▶ Exercise data

*-*-*

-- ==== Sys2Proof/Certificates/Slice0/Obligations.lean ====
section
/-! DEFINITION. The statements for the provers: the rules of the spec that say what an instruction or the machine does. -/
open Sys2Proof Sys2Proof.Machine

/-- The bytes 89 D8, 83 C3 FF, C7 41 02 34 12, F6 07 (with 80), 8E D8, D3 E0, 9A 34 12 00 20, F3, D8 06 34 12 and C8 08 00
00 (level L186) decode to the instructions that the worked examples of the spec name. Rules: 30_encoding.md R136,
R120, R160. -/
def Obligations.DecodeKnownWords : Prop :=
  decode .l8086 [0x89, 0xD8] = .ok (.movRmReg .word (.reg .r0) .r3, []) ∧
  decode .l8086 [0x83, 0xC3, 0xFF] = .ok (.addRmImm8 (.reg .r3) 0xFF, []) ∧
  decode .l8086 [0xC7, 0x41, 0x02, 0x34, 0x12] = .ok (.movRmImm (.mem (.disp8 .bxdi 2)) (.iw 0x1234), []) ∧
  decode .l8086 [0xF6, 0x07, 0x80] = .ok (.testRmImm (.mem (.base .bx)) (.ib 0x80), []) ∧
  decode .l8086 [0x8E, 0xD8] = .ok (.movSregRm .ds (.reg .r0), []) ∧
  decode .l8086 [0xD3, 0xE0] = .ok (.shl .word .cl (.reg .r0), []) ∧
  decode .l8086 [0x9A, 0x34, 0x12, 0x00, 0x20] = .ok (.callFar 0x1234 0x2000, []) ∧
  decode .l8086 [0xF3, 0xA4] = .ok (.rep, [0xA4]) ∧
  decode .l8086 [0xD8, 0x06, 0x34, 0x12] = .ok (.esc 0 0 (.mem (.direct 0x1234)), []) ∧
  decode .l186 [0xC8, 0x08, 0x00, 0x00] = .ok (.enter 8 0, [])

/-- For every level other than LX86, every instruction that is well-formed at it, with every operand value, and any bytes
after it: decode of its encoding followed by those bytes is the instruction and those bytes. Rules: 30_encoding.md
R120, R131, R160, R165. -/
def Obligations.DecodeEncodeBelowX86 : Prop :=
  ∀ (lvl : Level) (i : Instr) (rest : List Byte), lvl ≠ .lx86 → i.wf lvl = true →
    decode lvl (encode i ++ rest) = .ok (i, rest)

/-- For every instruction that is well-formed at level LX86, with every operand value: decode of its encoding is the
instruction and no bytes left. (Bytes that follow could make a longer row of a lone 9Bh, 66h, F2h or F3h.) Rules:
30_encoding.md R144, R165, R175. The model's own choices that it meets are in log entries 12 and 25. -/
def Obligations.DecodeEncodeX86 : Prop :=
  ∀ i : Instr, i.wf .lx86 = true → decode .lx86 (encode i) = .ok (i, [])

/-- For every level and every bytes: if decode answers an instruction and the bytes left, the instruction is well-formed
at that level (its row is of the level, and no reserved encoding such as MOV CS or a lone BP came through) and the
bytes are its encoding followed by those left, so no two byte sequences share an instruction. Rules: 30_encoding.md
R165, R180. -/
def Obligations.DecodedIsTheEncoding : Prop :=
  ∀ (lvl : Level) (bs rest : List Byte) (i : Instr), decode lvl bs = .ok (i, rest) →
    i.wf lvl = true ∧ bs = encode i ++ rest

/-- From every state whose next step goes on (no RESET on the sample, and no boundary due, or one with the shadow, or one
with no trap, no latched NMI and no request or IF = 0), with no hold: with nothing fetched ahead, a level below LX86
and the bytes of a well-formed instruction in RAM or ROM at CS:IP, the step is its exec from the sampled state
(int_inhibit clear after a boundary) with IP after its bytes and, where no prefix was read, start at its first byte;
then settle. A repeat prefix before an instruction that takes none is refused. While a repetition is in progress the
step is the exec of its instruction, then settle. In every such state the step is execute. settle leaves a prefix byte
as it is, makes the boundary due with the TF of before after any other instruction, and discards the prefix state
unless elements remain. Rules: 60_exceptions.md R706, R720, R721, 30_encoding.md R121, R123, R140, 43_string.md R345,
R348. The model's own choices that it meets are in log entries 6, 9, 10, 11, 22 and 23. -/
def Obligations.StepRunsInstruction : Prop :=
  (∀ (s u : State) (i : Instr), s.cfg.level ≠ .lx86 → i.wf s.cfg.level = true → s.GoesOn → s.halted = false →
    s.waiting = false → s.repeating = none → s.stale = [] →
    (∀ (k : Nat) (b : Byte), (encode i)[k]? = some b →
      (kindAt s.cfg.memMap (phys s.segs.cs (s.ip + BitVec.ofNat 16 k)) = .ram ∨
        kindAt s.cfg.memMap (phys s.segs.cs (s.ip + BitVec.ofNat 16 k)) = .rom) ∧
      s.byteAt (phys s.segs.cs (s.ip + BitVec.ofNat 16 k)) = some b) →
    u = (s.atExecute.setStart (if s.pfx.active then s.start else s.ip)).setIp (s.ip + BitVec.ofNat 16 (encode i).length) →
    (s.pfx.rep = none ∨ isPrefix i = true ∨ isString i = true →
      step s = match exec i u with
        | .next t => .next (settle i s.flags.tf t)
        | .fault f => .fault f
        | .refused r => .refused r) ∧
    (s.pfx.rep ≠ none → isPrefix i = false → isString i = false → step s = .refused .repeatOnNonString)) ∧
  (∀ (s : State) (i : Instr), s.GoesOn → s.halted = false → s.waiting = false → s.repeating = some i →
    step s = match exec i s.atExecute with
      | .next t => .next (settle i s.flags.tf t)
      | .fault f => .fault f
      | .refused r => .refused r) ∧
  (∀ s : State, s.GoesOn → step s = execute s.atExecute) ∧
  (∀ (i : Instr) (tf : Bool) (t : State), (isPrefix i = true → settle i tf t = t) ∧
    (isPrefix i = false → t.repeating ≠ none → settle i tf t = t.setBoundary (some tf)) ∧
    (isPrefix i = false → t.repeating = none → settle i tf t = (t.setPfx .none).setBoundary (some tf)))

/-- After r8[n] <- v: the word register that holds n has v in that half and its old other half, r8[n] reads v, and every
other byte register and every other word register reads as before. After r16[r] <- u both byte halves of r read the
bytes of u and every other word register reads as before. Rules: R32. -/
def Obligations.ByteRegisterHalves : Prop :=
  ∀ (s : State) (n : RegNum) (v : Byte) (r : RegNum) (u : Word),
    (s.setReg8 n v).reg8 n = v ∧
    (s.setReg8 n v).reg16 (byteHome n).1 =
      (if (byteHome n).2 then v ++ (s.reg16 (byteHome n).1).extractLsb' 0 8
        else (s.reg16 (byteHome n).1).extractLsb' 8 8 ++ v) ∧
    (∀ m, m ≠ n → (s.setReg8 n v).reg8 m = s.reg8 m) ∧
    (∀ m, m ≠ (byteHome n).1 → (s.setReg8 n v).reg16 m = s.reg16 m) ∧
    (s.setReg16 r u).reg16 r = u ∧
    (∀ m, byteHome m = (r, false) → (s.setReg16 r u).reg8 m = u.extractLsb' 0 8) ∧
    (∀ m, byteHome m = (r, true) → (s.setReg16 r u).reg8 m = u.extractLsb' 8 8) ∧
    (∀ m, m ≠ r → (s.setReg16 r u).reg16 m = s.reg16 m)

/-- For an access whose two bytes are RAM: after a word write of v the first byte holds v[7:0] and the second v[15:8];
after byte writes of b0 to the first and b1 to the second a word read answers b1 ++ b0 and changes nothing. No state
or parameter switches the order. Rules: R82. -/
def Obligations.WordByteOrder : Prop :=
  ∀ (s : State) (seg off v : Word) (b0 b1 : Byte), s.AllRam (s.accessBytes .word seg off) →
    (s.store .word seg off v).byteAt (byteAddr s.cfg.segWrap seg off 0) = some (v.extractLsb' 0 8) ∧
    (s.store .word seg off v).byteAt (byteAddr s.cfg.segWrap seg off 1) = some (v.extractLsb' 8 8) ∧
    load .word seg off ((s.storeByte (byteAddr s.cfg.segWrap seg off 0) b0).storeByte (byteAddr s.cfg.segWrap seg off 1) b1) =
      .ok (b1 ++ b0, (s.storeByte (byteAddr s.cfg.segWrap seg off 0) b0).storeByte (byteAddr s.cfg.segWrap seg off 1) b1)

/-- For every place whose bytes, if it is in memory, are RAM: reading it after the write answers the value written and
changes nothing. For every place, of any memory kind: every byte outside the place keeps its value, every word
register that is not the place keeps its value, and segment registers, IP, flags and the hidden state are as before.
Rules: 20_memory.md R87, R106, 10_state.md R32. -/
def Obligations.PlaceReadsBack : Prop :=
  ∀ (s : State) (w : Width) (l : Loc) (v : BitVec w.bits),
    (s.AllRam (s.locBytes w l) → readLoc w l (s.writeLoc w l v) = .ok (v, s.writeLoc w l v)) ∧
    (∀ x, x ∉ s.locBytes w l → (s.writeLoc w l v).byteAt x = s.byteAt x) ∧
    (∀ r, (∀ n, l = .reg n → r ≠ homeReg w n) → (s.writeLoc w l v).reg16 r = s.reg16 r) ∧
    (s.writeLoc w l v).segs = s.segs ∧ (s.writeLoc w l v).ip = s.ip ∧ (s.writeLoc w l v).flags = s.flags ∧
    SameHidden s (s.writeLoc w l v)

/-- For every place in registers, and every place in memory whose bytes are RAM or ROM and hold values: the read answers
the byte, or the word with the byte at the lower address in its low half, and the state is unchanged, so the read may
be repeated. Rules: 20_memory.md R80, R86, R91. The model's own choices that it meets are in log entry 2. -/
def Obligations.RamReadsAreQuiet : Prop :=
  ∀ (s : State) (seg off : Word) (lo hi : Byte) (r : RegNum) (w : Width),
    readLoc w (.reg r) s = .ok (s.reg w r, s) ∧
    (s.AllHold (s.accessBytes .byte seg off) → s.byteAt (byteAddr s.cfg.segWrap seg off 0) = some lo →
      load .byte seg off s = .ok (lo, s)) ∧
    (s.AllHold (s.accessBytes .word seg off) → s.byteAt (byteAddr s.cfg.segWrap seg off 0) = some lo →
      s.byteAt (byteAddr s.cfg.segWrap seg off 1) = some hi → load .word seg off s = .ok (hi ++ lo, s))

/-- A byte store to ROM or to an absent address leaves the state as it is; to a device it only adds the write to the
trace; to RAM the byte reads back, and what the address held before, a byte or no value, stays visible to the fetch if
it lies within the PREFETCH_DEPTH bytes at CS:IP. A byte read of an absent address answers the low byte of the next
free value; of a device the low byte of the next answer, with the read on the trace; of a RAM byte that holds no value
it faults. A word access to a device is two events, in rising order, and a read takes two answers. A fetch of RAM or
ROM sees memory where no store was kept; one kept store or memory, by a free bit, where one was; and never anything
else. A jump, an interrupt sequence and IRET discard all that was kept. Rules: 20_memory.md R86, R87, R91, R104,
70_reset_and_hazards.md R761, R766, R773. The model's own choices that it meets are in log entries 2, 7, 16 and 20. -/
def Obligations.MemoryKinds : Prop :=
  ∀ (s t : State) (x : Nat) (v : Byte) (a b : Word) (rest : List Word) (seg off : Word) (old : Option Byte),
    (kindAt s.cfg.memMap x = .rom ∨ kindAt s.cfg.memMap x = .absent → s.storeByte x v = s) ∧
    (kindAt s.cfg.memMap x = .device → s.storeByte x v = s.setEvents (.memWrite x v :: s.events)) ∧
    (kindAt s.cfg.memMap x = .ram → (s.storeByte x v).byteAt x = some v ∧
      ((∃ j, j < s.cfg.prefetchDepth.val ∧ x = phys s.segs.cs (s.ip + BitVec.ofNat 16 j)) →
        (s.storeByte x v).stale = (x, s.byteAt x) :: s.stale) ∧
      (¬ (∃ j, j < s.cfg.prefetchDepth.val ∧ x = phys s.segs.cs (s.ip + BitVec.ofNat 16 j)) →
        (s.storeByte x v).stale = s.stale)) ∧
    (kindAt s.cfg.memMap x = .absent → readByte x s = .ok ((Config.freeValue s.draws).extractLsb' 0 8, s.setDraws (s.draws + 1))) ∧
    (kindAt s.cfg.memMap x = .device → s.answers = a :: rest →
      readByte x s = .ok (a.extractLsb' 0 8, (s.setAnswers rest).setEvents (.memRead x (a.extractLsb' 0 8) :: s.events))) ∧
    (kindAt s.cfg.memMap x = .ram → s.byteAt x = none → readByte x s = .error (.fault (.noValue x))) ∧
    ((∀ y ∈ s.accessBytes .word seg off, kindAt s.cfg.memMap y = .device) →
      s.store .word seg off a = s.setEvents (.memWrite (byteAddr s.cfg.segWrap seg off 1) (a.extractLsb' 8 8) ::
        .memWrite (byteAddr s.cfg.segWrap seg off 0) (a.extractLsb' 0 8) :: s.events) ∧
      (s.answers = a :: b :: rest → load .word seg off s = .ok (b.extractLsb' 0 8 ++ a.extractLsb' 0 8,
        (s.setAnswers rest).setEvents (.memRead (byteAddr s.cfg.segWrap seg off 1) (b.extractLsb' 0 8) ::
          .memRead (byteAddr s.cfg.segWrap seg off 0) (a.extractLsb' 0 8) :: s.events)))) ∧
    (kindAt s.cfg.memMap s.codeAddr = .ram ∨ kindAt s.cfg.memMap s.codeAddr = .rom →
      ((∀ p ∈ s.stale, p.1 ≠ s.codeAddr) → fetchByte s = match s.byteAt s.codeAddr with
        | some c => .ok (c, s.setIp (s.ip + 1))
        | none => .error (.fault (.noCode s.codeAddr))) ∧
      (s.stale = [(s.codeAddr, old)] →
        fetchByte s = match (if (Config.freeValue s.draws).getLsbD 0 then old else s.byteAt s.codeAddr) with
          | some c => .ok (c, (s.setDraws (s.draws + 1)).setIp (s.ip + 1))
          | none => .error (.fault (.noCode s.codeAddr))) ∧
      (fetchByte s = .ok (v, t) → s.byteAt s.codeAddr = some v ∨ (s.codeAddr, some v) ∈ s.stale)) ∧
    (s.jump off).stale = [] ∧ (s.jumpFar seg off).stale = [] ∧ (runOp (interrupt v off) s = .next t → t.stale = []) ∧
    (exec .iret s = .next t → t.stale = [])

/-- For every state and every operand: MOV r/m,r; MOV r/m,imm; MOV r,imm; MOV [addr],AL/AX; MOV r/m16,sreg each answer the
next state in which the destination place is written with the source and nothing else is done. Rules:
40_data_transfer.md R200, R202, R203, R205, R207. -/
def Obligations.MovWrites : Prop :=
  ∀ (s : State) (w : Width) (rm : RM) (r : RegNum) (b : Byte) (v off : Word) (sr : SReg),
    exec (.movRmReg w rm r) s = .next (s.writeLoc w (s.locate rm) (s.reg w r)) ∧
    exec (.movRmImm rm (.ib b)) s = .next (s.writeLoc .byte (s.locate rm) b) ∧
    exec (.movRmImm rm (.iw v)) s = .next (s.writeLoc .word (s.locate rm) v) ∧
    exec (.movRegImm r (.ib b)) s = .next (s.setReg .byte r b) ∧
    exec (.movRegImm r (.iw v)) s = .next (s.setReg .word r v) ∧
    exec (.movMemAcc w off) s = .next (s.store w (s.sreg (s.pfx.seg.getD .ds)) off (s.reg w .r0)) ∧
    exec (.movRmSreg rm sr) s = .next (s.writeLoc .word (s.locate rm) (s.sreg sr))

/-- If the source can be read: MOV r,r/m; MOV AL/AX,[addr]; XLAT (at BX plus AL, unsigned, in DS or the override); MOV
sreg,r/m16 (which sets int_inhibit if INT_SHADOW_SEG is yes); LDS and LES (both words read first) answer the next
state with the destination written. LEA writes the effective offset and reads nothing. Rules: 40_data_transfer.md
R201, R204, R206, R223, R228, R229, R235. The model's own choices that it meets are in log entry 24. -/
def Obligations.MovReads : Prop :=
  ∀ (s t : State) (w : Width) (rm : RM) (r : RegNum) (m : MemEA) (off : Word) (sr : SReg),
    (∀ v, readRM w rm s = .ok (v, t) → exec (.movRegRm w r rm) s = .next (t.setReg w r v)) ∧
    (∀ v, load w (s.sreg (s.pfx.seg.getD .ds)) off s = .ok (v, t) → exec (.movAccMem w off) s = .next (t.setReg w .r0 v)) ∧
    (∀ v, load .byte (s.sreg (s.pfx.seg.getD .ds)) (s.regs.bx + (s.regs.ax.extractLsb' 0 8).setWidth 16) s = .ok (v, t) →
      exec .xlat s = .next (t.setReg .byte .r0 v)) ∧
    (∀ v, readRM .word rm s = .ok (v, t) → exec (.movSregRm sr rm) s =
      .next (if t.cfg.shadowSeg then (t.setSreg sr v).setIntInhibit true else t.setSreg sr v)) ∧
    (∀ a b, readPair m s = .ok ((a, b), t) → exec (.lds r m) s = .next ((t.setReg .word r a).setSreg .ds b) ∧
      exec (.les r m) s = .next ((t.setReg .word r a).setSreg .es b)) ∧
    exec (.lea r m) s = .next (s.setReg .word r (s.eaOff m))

*-*-*

▶ Problem description
Look above for the line with "(s.pfx.rep = none" and the line with "(isPrefix i = false → t.repeating = none"; transcribe both and all lines in between, exactly, and nothing else.

▶ Answer for this exercise
    (s.pfx.rep = none ∨ isPrefix i = true ∨ isString i = true →
      step s = match exec i u with
        | .next t => .next (settle i s.flags.tf t)
        | .fault f => .fault f
        | .refused r => .refused r) ∧
    (s.pfx.rep ≠ none → isPrefix i = false → isString i = false → step s = .refused .repeatOnNonString)) ∧
  (∀ (s : State) (i : Instr), s.GoesOn → s.halted = false → s.waiting = false → s.repeating = some i →
    step s = match exec i s.atExecute with
      | .next t => .next (settle i s.flags.tf t)
      | .fault f => .fault f
      | .refused r => .refused r) ∧
  (∀ s : State, s.GoesOn → step s = execute s.atExecute) ∧
  (∀ (i : Instr) (tf : Bool) (t : State), (isPrefix i = true → settle i tf t = t) ∧
    (isPrefix i = false → t.repeating ≠ none → settle i tf t = t.setBoundary (some tf)) ∧
    (isPrefix i = false → t.repeating = none → settle i tf t = (t.setPfx .none).setBoundary (some tf)))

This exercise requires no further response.